Amidst rising price pressures, Africa’s second largest copper hotpot Zambia will adjust its petroleum prices 14% higher as its local currency slides while geopolitical tensions heighten. The Energy Regulation Board announced a fuel price hike citing rising crude prices on account of supply constraints from geopolitical anxiety while the copper currency has extended its losing streak by 9.8% in the period amidst weak dollar supply. This will be the first petroleum price hike in the last 5 months.

Effective midnight of 31 January 2024, petrol prices will trade for K34.19 (K29.98), diesel – K32.15 (K29.96) and Kerosene – K24.04 (K0.00) and Jet Air fuel – K32.69 (K26.69) a liter.

Brent prices have been impacted by supply fundamentals to include Iranian backed militant attacks through drone strikes on Jordan, Ukrainian drone attacks on a Russian refinery and Houthi attacks on civilian vessels in the Suez Canal in the Red Sea. These developments in addition to disruptions in Libya have continued to short crude supply while growth expansion in the United States has increased demand including that of crude.

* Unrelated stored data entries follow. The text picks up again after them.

-- ==== Sys2Proof/Tests/Slice0.lean ====
section
/-! SUPPORT. Small tests of one step each, with the values of spec/95_test_vectors.md, and for every obligation with
hypotheses a concrete case that meets them all. -/

namespace Sys2Proof.Tests

open Sys2Proof.Machine

set_option Elab.async false

/-! ## WellFormed refuses an ill-formed term for each of its checks (30_encoding.md R64) -/

theorem test_wf_tabSym : AsmItem.wellFormed (.tabSym 256) = false ∧ AsmItem.wellFormed (.tabSym 255) = true := by decide
theorem test_wf_freqLoad : AsmItem.wellFormed (.freqLoad 256) = false ∧ AsmItem.wellFormed (.freqLoad 255) = true := by
  decide
theorem test_wf_encSym : AsmItem.wellFormed (.encSym 256) = false ∧ AsmItem.wellFormed (.encSym 255) = true := by decide
theorem test_wf_decBit : AsmItem.wellFormed (.decBit 2) = false ∧ AsmItem.wellFormed (.decBit 1) = true := by decide
theorem test_wf_wr_addr : AsmItem.wellFormed (.wr 0x4000 0) = false ∧ AsmItem.wellFormed (.wr 0x3FFF 0) = true := by
  decide
theorem test_wf_wr_value : AsmItem.wellFormed (.wr 0 0x100000000) = false ∧ AsmItem.wellFormed (.wr 0 0xFFFFFFFF) = true := by
  decide
theorem test_wf_rd : AsmItem.wellFormed (.rd 0x4000) = false ∧ AsmItem.wellFormed (.rd 0x3FFF) = true := by decide

/-! ## Decoding: each constructor's word written out from 30_encoding.md R58 and R60 -/

theorem test_decode_nop : decode 0b00000000_00000000_00000000_00000000#32 = .ok .nop := rfl
theorem test_decode_clear : decode 0b00000001_00000000_00000000_00000000#32 = .ok .clear := rfl
theorem test_decode_tabSym : decode 0b00000010_00000000_00000000_01100001#32 = .ok (.tabSym 0x61#8) := rfl
theorem test_decode_freqLoad : decode 0b00000011_00000000_00000000_11111111#32 = .ok (.freqLoad 0xFF#8) := rfl
theorem test_decode_buildTree : decode 0b00000100_00000000_00000000_00000000#32 = .ok .buildTree := rfl
theorem test_decode_deriveCodes : decode 0b00000101_00000000_00000000_00000000#32 = .ok .deriveCodes := rfl
theorem test_decode_encSym : decode 0b00000110_00000000_00000000_10000000#32 = .ok (.encSym 0x80#8) := rfl
theorem test_decode_decBit : decode 0b00000111_00000000_00000000_00000000#32 = .ok (.decBit false) ∧
    decode 0b00000111_00000000_00000000_00000001#32 = .ok (.decBit true) := ⟨rfl, rfl⟩
theorem test_decode_decEnd : decode 0b00001000_00000000_00000000_00000000#32 = .ok .decEnd := rfl

/-- V-ER1, V-ER2, V-C6, V-C8, V-TA12, V-DE11, V-TB12: no command, each rejected by its name (30_encoding.md R61). -/
theorem test_decode_illegal :
    decode 0x09000000#32 = .error .reservedOpcode ∧ decode 0xFF000000#32 = .error .reservedOpcode ∧
      decode 0x00000001#32 = .error .reservedField ∧ decode 0x01000001#32 = .error .reservedField ∧
      decode 0x02000161#32 = .error .reservedField ∧ decode 0x07000002#32 = .error .reservedField ∧
      decode 0x04000001#32 = .error .reservedField := ⟨rfl, rfl, rfl, rfl, rfl, rfl, rfl⟩

theorem test_decodeTableWord : decodeTableWord 32 0x06000063 = some (.encSym 0x63#8) ∧
    decodeTableWord 32 0x09000000 = none := by decide

/-! ## Small states -/

/-- The state an outcome goes on with. -/
def after : Result → State
  | .next s => s
  | _ => State.reset

def isNext : Result → Bool
  | .next _ => true
  | _ => false

theorem next_of_isNext {r : Result} (h : isNext r = true) : r = .next (after r) := by
  cases r <;> first | rfl | cases h

/-- Reset, with some counts. -/
def counts (es : List (Sym × Word)) : State :=
  { State.reset with freq := es.foldl (fun f e => symSet f e.1 e.2) State.reset.freq }

/-- What BUILD_TREE makes of a table. -/
def builtOf (s : State) : State := { s.setTree (buildTree s.freq) with decPtr := (buildTree s.freq).root, phase := .tree }
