/-- A flit as it arrives (R24): its 256 bytes after correction, beat k being bytes 32k to 32k + 31, the symbol corrections that it took, and
the receiver's eye-margin estimate of the worst lane at that time (R29). -/
structure Flit where
  bytes : List Byte
  corr : Nat
  margin : Nat
  deriving DecidableEq, Repr

/-- What the management controller has when it renews the monitors (R32, R33): the ring-oscillator drift per die, the errors corrected in each
stack since the last reading, those of the die-to-die links, and the remaining life that it predicts, in hours. -/
structure Reading where
  ageing : List Nat
  hbm : List Nat
  links : Nat
  hours : Nat
  deriving DecidableEq, Repr

/-- A message of class MGT (R27): a device reports its identity over a port, or the driver, through host port `host`, assigns
the span identifier and this device's span number, or writes the routing table entry of a span device (the Ubyozo ports that
reach it); the peer of a port asks for the flits that failed to be sent again (R26). -/
inductive MgtMsg where
  | identity (port : Nat) (ident : W64)
  | assign (host : Port) (span dev : Nat)
  | route (host : Port) (dev : Nat) (ports : BitVec 16)
  | replay (port : Nat)
  deriving DecidableEq, Repr

/-- The RW fields of a context descriptor (R138) as one write carries them. -/
structure DescWrite where
  root : BitVec 40
  vf : Nat
  padBase : Nat
  padLim : Nat
  wdt : Nat
  deriving DecidableEq, Repr

/-- The device registers that the host writes without a row of their own (R9, REGISTER_WRITE). `cxwr` is the write of a
descriptor's RW fields that leaves EN as it is (R138). -/
inductive DevReg where
  | heatctl | ltctl | schedctl | svbase | qtbase | cxbase | pdbase (n : Nat) | pdmap (n : Nat) | ctbase | ctlim | ctsyncp
  | shootva | shootn | preemptc | fqbase | dbgsel | cxwr (ctx : Nat) (d : DescWrite)
  deriving DecidableEq, Repr

/-- A firmware image offered to the device (R56): the die it is for, its security version, whether its SLH-DSA signature
verifies, its SHA-256 hash, and whether the driver commits the update. -/
structure FwImage where
  die : Nat
  version : Nat
  sigOk : Bool
  hash : BitVec 256
  commit : Bool
  deriving DecidableEq, Repr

Domestically, private sector pulse as measured by purchasing managers index (PMI) has remained constrained in contraction with three persistent themes namely lack of liquidity, currency weakness and rising petroleum prices forcing manufacturers to raise selling prices. January inflation headlined 13.2% outside the 6-8% BOZ target band.

In the labyrinth of a debt restructure, cost of living pressures have remain a key hurdle with the MinFin seeing debt reorganization closing as early as end of March 2024. However the uncertainty continues to breed market fatigue despite robust growth but in an inflationary environment.

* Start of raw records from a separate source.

-- ==== Sys2Proof/Machine/Numeric.lean ====
section
/-! DEFINITION. Number formats and exact arithmetic: the formats of R271, Round and Overflow (R277, R278), integer targets
(R279), conversions (R280, R284), l6 (R283, R285, R287), the exact sums of R282, and the roots and transcendentals of R292 to
R296. Values are exact: a float is a sign, a natural mantissa and a power of two. -/

namespace Sys2Proof.Machine

open Sys2Proof

/-- A float format of R271. -/
structure Fmt where
  bits : Nat
  fb : Nat
  bias : Nat
  maxBits : Nat
  infBits : Option Nat
  nanBits : Nat
  deriving DecidableEq, Repr

def fmtF32 : Fmt := ⟨32, 23, 127, 0x7F7FFFFF, some 0x7F800000, 0x7FC00000⟩
def fmtBf16 : Fmt := ⟨16, 7, 127, 0x7F7F, some 0x7F80, 0x7FC0⟩
def fmtF16 : Fmt := ⟨16, 10, 15, 0x7BFF, some 0x7C00, 0x7E00⟩
def fmtE4m3 : Fmt := ⟨8, 3, 7, 0x7E, none, 0x7F⟩
def fmtE5m2 : Fmt := ⟨8, 2, 15, 0x7B, some 0x7C, 0x7E⟩

/-- EMIN of R277: the exponent of the smallest normal. -/
def Fmt.emin (F : Fmt) : Int := 1 - (F.bias : Int)

/-- An exact float value: NaN, an infinity, or (-1)^neg * m * 2^e, where m = 0 is a signed zero. -/
inductive FVal where
  | nan | inf (neg : Bool) | fin (neg : Bool) (m : Nat) (e : Int)
  deriving DecidableEq, Repr

/-- The value a code of format F stands for (R271). -/
def Fmt.decode (F : Fmt) (c : Nat) : FVal :=
  let mag := c % 2 ^ (F.bits - 1)
  let neg := bit c (F.bits - 1)
  if F.maxBits < mag then (if F.infBits = some mag then .inf neg else .nan)
  else
    let ex := mag / 2 ^ F.fb
    let fr := mag % 2 ^ F.fb
    if ex = 0 then .fin neg fr (F.emin - F.fb) else .fin neg (2 ^ F.fb + fr) ((ex : Int) - F.bias - F.fb)

/-- The sign bit of format F. -/
def Fmt.sign (F : Fmt) (neg : Bool) : Nat := if neg then 2 ^ (F.bits - 1) else 0

/-- The rounding modes of R275 and R320. -/
inductive Rnd where
  | rne | rtz | rdn | rup | sr
  deriving DecidableEq, Repr

/-- Overflow of R278; e4m3 saturates in every mode. -/
def Fmt.overflow (F : Fmt) (mode : Rnd) (neg : Bool) : Nat :=
  F.sign neg + (match F.infBits with
    | none => F.maxBits
    | some i => match mode, neg with
      | .rtz, _ => F.maxBits
      | .rdn, false => F.maxBits
      | .rup, true => F.maxBits
      | _, _ => i)

/-- The infinity of F, or NaN where F has none (R271, R280). -/
def Fmt.inf (F : Fmt) (neg : Bool) : Nat := match F.infBits with
  | some i => F.sign neg + i
  | none => F.nanBits

/-- A positive exact magnitude as Round needs it: floor(log2) and, for a unit 2^p, the magnitude in that unit rounded down
with whether anything was cut off. -/
structure Mag where
  lg : Int
  scaled : Int → Nat × Bool

/-- m * 2^e, m > 0. -/
def Mag.dyadic (m : Nat) (e : Int) : Mag where
  lg := Nat.log2 m + e
  scaled p := if p ≤ e then (m * 2 ^ (e - p).toNat, false)
    else (m / 2 ^ (p - e).toNat, decide (m % 2 ^ (p - e).toNat ≠ 0))

/-- (1 / m) * 2^e, m > 0. -/
def Mag.recip (m : Nat) (e : Int) : Mag where
  lg := e - (if 2 ^ Nat.log2 m = m then Nat.log2 m else Nat.log2 m + 1)
  scaled p := if p ≤ e then (2 ^ (e - p).toNat / m, decide (2 ^ (e - p).toNat % m ≠ 0))
    else (1 / (m * 2 ^ (p - e).toNat), decide (m * 2 ^ (p - e).toNat ≠ 1))

/-- The integer square root of n by bits, from bit b down. -/
def isqrtFrom (n : Nat) : Nat → Nat → Nat
  | 0, r => r
  | b + 1, r => if (r + 2 ^ b) * (r + 2 ^ b) ≤ n then isqrtFrom n b (r + 2 ^ b) else isqrtFrom n b r

/-- floor(sqrt n). -/
def isqrt (n : Nat) : Nat := isqrtFrom n (Nat.log2 n / 2 + 1) 0

/-- sqrt(m * 2^e), m > 0. -/
def Mag.sqrt (m : Nat) (e : Int) : Mag where
  lg := (Nat.log2 m + e) / 2
  scaled p :=
    let v := (Mag.dyadic m e).scaled (2 * p)
    let r := isqrt v.1
    (r, decide (r * r ≠ v.1) || v.2)

/-- The increment of R277: low17 holds the top 17 bits of D and `st` whether anything lies below them. -/
def roundUp (mode : Rnd) (neg : Bool) (k low17 : Nat) (st : Bool) (w : Nat) : Bool :=
  match mode with
  | .rne => decide (2 ^ 16 < low17) || (decide (low17 = 2 ^ 16) && (st || k % 2 = 1))
  | .rtz => false
  | .rdn => neg && (decide (low17 ≠ 0) || st)
  | .rup => !neg && (decide (low17 ≠ 0) || st)
  | .sr => decide (2 ^ 16 ≤ low17 / 2 + w)

/-- Round(x, F, mode, w) of R277 for x = (-1)^neg * a with a > 0, as a code of F. -/
def roundMag (F : Fmt) (mode : Rnd) (neg : Bool) (a : Mag) (w : Nat) : Nat :=
  let e := max a.lg F.emin
  let q := e - F.fb
  let (t, st) := a.scaled (q - 17)
  let k := t / 2 ^ 17
  let m := if roundUp mode neg k (t % 2 ^ 17) st w then k + 1 else k
  let mag := if m < 2 ^ F.fb then m else (e + F.bias - 1).toNat * 2 ^ F.fb + m
  if F.maxBits < mag then F.overflow mode neg else F.sign neg + mag

/-- Round of an exact value; a zero keeps its sign, NaN and infinities take the codes of F. -/
def roundF (F : Fmt) (mode : Rnd) (w : Nat) : FVal → Nat
  | .nan => F.nanBits
  | .inf neg => F.inf neg
  | .fin neg m e => if m = 0 then F.sign neg else roundMag F mode neg (Mag.dyadic m e) w

/-- Rounding to an integer with q = 1 (R279): the signed integer nearest by mode. -/
def roundI (mode : Rnd) (w : Nat) (neg : Bool) (m : Nat) (e : Int) : Int :=
  if m = 0 then 0 else
  let (t, st) := (Mag.dyadic m e).scaled (-17)
  let k := t / 2 ^ 17
  let k' := if roundUp mode neg k (t % 2 ^ 17) st w then k + 1 else k
  if neg then -(k' : Int) else k'

/-! ## Exact arithmetic on values -/

/-- The signed integer in units of 2^p, for p no greater than the exponent. -/
def FVal.units (p : Int) : FVal → Int
  | .fin neg m e => let v : Int := (m * 2 ^ (e - p).toNat : Nat); if neg then -v else v
  | _ => 0

/-- The exact value v * 2^p, with `zneg` the sign of an exact zero. -/
def FVal.ofUnits (zneg : Bool) (v p : Int) : FVal :=
  if v = 0 then .fin zneg 0 0 else .fin (decide (v < 0)) v.natAbs p

def FVal.isNeg : FVal → Bool
  | .nan => false | .inf n => n | .fin n _ _ => n

def FVal.isZero : FVal → Bool
  | .fin _ 0 _ => true | _ => false

def FVal.neg : FVal → FVal
  | .nan => .nan | .inf n => .inf (!n) | .fin n m e => .fin (!n) m e

/-- The exponent below which a value has no bits. -/
def FVal.expo : FVal → Int
  | .fin _ m e => if m = 0 then 0 else e
  | _ => 0

/-- The exact sum (R273, R370): NaN for NaN or opposite infinities; an exact zero sum is -0 only under RDN or when both
terms are -0. -/
def FVal.add (mode : Rnd) (a b : FVal) : FVal :=
  match a, b with
  | .nan, _ => .nan
  | _, .nan => .nan
  | .inf x, .inf y => if x = y then .inf x else .nan
  | .inf x, _ => .inf x
  | _, .inf y => .inf y
  | .fin x m e, .fin y n f =>
    let p := min (FVal.expo (.fin x m e)) (FVal.expo (.fin y n f))
    FVal.ofUnits (if m = 0 ∧ n = 0 ∧ x = y then x else mode = .rdn)
      (FVal.units p (.fin x m (if m = 0 then p else e)) + FVal.units p (.fin y n (if n = 0 then p else f))) p

/-- The exact product (R273): 0 times infinity is NaN. -/
def FVal.mul (a b : FVal) : FVal :=
  match a, b with
  | .nan, _ => .nan
  | _, .nan => .nan
  | .inf x, b => if b.isZero then .nan else .inf (x ^^ b.isNeg)
  | a, .inf y => if a.isZero then .nan else .inf (a.isNeg ^^ y)
  | .fin x m e, .fin y n f => .fin (x ^^ y) (m * n) (if m * n = 0 then 0 else e + f)

/-- The exact sum of a list with the special cases of R282: NaN if a term is NaN or infinities of both signs stand among the
terms; an exact zero sum is -0 when every term is -0 (and there is one) or under RDN. -/
def FVal.sum (mode : Rnd) (ts : List FVal) : FVal :=
  if ts.any (· = .nan) || (ts.any (· = .inf true) && ts.any (· = .inf false)) then .nan
  else if ts.any (· = .inf true) then .inf true
  else if ts.any (· = .inf false) then .inf false
  else
    let p := ts.foldl (fun p t => min p t.expo) 0
    let zneg := if mode = .rdn then true else !ts.isEmpty && ts.all fun t => t.isNeg && t.isZero
    FVal.ofUnits zneg (ts.foldl (fun s t => s + (if t.isZero then 0 else t.units p)) 0) p

/-- The order of two values that are not NaN, -0 below +0 when `signed` (R370), else equal (R371). -/
def FVal.lt (signedZero : Bool) (a b : FVal) : Bool :=
  match a, b with
  | .nan, _ => false
  | _, .nan => false
  | .inf x, .inf y => x && !y
  | .inf x, _ => x
  | _, .inf y => !y
  | .fin x m e, .fin y n f =>
    let p := min (FVal.expo (.fin x m e)) (FVal.expo (.fin y n f))
    let u := FVal.units p (.fin x m (if m = 0 then p else e))
    let v := FVal.units p (.fin y n (if n = 0 then p else f))
    if u = 0 ∧ v = 0 then signedZero && x && !y else decide (u < v)

/-! ## Integers -/

/-- Sat32 of R279. -/
def sat32 (x : Int) : Int × Bool :=
  let y := clampI x (-2147483648) 2147483647
  (y, decide (x ≠ y))

/-- Sat4 and Sat6 of R279. -/
def sat4 (x : Nat) : Nat := min x 15
def sat6 (x : Nat) : Nat := min x 63

/-! ## The logarithmic format -/

/-- T6 of R283. -/
def t6 (f : Nat) : Nat := [4096, 4871, 5793, 6889].getD f 0

/-- The value an l6 code stands for (R283); NaR is NaN here. -/
def l6Decode (c : Nat) : FVal :=
  let neg := bit c 5
  if c % 32 = 16 then (if neg then .nan else .fin false 0 0)
  else
    let e := sext 5 c
    .fin neg (t6 (e % 4).toNat) (e / 4 - 12)

/-- The magnitude of the finite non-zero code with logarithm e, in units of 2^-16. -/
def l6Mag (e : Int) : Nat := t6 (e % 4).toNat * 2 ^ (e / 4 + 4).toNat

/-- The choice of R284 among zero and the codes from logarithm -15 up: `cur` is the best so far (none for zero), `twice` is
twice the magnitude in units of 2^-16 as a floor with whether it is inexact. -/
def l6Pick (twice : Nat) (inexact : Bool) : Nat → Int → Option Int → Option Int
  | 0, _, cur => cur
  | n + 1, e, cur =>
    let sum := (match cur with
      | none => 0
      | some c => l6Mag c) + l6Mag e
    let up := decide (sum < twice) || (decide (sum = twice) &&
      (inexact || (match cur with
        | none => false
        | some c => decide (c % 2 ≠ 0))))
    if up then l6Pick twice inexact n (e + 1) (some e) else cur

/-- A conversion to l6 (R284). -/
def l6Encode : FVal → Nat
  | .nan => 0x30
  | .inf _ => 0x30
  | .fin neg m e =>
    if m = 0 then 0x10
    else
      let (t, st) := (Mag.dyadic m e).scaled (-17)
      match l6Pick t st 31 (-15) none with
      | none => 0x10
      | some x => (if neg then 32 else 0) + wrapN 5 x

/-- L6Product of R285: the 32-bit fixed-point product with 16 fraction bits, and the NaR flag. -/
def l6Product (a b : Nat) : Int × Bool :=
  if a % 64 = 0x30 ∨ b % 64 = 0x30 then (0, true)
  else if a % 32 = 16 ∨ b % 32 = 16 then (0, false)
  else
    let s := sext 5 a + sext 5 b
    let i := s / 4
    let m : Int := t6 (s % 4).toNat
    let m := if bit a 5 ^^ bit b 5 then -m else m
    (if 0 ≤ i + 4 then m * (2 ^ (i + 4).toNat : Nat) else m / (2 ^ (-(i + 4)).toNat : Nat), false)

/-! ## Element types -/

end Sys2Proof.Machine

namespace Sys2Proof

open Sys2Proof.Machine

/-- The float format of a type, if it is one. -/
def Ty.fmt? : Ty → Option Fmt
  | .f32 => some fmtF32 | .bf16x2 => some fmtBf16 | .f16x2 => some fmtF16
  | .e4m3x4 => some fmtE4m3 | .e5m2x4 => some fmtE5m2
  | _ => none

/-- The element width of R272 (l6 in its byte form). -/
def Ty.width : Ty → Nat
  | .b32 | .i32 | .n32 | .f32 => 32
  | .i16x2 | .n16x2 | .bf16x2 | .f16x2 => 16
  | .i8x4 | .n8x4 | .e4m3x4 | .e5m2x4 | .l6 => 8
  | .i64 | .n64 => 64

/-- The signed integer types. -/
def Ty.signed : Ty → Bool
  | .i32 | .i16x2 | .i8x4 | .i64 => true
  | _ => false

/-- The pair types (R315). -/
def Ty.pair : Ty → Bool
  | .i64 | .n64 => true
  | _ => false

/-- Elements per lane (R376 counts the pair types as one). -/
def Ty.elems (t : Ty) : Nat := if t.pair then 1 else 32 / t.width

/-- The integer an element code stands for. -/
def Ty.int (t : Ty) (c : Nat) : Int := if t.signed then sext t.width c else (c % 2 ^ t.width : Nat)

/-- The least and greatest integer of an integer type. -/
def Ty.minI (t : Ty) : Int := if t.signed then -(2 ^ (t.width - 1) : Nat) else 0
def Ty.maxI (t : Ty) : Int := if t.signed then (2 ^ (t.width - 1) : Nat) - 1 else (2 ^ t.width : Nat) - 1

/-- The exact value of an element of type t: integers, floats and l6 in byte form (bits 7:6 ignored, R375). -/
def Ty.value (t : Ty) (c : Nat) : FVal :=
  match t.fmt? with
  | some F => F.decode c
  | none => if t = .l6 then l6Decode (c % 64) else FVal.ofUnits false (t.int c) 0

end Sys2Proof

namespace Sys2Proof.Machine

open Sys2Proof

/-- Convert of R291: the conversion of R280 of an element code from type s to type d. -/
def convert (s d : Ty) (mode : Rnd) (w : Nat) (c : Nat) : Nat :=
  match d.fmt? with
  | some F => roundF F mode w (s.value c)
  | none =>
    if d = .l6 then l6Encode (s.value c)
    else match s.value c with
      | .nan => 0
      | .inf neg => wrapN d.width (if neg then d.minI else d.maxI)
      | .fin neg m e => wrapN d.width (clampI (roundI mode w neg m e) d.minI d.maxI)

/-! ## Float operations (R370 to R372) -/

/-- fadd, fsub, fmul and fma of R370: one rounding of the exact result. -/
def faddF (F : Fmt) (mode : Rnd) (w a b : Nat) : Nat := roundF F mode w (FVal.add mode (F.decode a) (F.decode b))
def fsubF (F : Fmt) (mode : Rnd) (w a b : Nat) : Nat := roundF F mode w (FVal.add mode (F.decode a) (F.decode b).neg)
def fmulF (F : Fmt) (mode : Rnd) (w a b : Nat) : Nat := roundF F mode w (FVal.mul (F.decode a) (F.decode b))
def fmaF (F : Fmt) (mode : Rnd) (w a b c : Nat) : Nat :=
  roundF F mode w (FVal.add mode (FVal.mul (F.decode a) (F.decode b)) (F.decode c))

/-- fscale of R370: an infinity or zero is returned unchanged. -/
def fscaleF (F : Fmt) (mode : Rnd) (w a : Nat) (n : Int) : Nat :=
  match F.decode a with
  | .nan => F.nanBits
  | .inf _ => a
  | .fin neg m e => if m = 0 then a else roundMag F mode neg (Mag.dyadic m (e + n)) w

/-- frnd of R370: a itself where it is not finite or is at least 2^FB; NaN becomes canonical (R273). -/
def frndF (F : Fmt) (mode : Rnd) (w a : Nat) : Nat :=
  match F.decode a with
  | .nan => F.nanBits
  | .inf _ => a
  | .fin neg m e =>
    if m = 0 ∨ (F.fb : Int) ≤ Nat.log2 m + e then a
    else
      let v := roundI mode w neg m e
      if v = 0 then F.sign neg else roundMag F .rne neg (Mag.dyadic v.natAbs 0) 0

/-- fclass of R372; a NaN is signalling when the top bit of its fraction is 0. -/
def fclassF (F : Fmt) (a : Nat) : Nat :=
  match F.decode a with
  | .nan => if bit a (F.fb - 1) then 512 else 256
  | .inf neg => if neg then 1 else 128
  | .fin neg m _ =>
    if m = 0 then (if neg then 8 else 16)
    else if m < 2 ^ F.fb then (if neg then 4 else 32)
    else (if neg then 2 else 64)

/-- The conditions of fcmp (R371), by the MOD codes of family CMP (R320): 6 is unordered, 7 ordered. -/
def fcmpF (F : Fmt) (cond a b : Nat) : Bool :=
  let x := F.decode a
  let y := F.decode b
  let un := x = .nan || y = .nan
  match cond with
  | 0 => !un && !x.lt false y && !y.lt false x
  | 1 => un || x.lt false y || y.lt false x
  | 2 => !un && x.lt false y
  | 3 => !un && !y.lt false x
  | 4 => !un && y.lt false x
  | 5 => !un && !x.lt false y
  | 6 => un
  | _ => !un

/-! ## Roots and transcendentals -/

/-- frcp of R292. -/
def frcpF (F : Fmt) (mode : Rnd) (w c : Nat) : Nat :=
  match F.decode c with
  | .nan => F.nanBits
  | .inf neg => F.sign neg
  | .fin neg m e => if m = 0 then F.inf neg else roundMag F mode neg (Mag.recip m (-e)) w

“A petroleum price hike compounds the inflation quagmire amidst currency woes that could trigger tighter monetary policy in February when the rates decision committee meet,” ZATU Financial Consultants Managing Partner Munyumba Mutwale said,

Weeks earlier the energy regulator had hinted on the depletion of the excess reserves which were used to buffer for price fluctuation’s. The Zambian authorities as part of fiscal purse reorganization in 2022 scrapped the fuel subsidy that saw the monthly fuel price review.

The fuel price adjustment is expected to have a ripple effect on transport and manufacturing costs.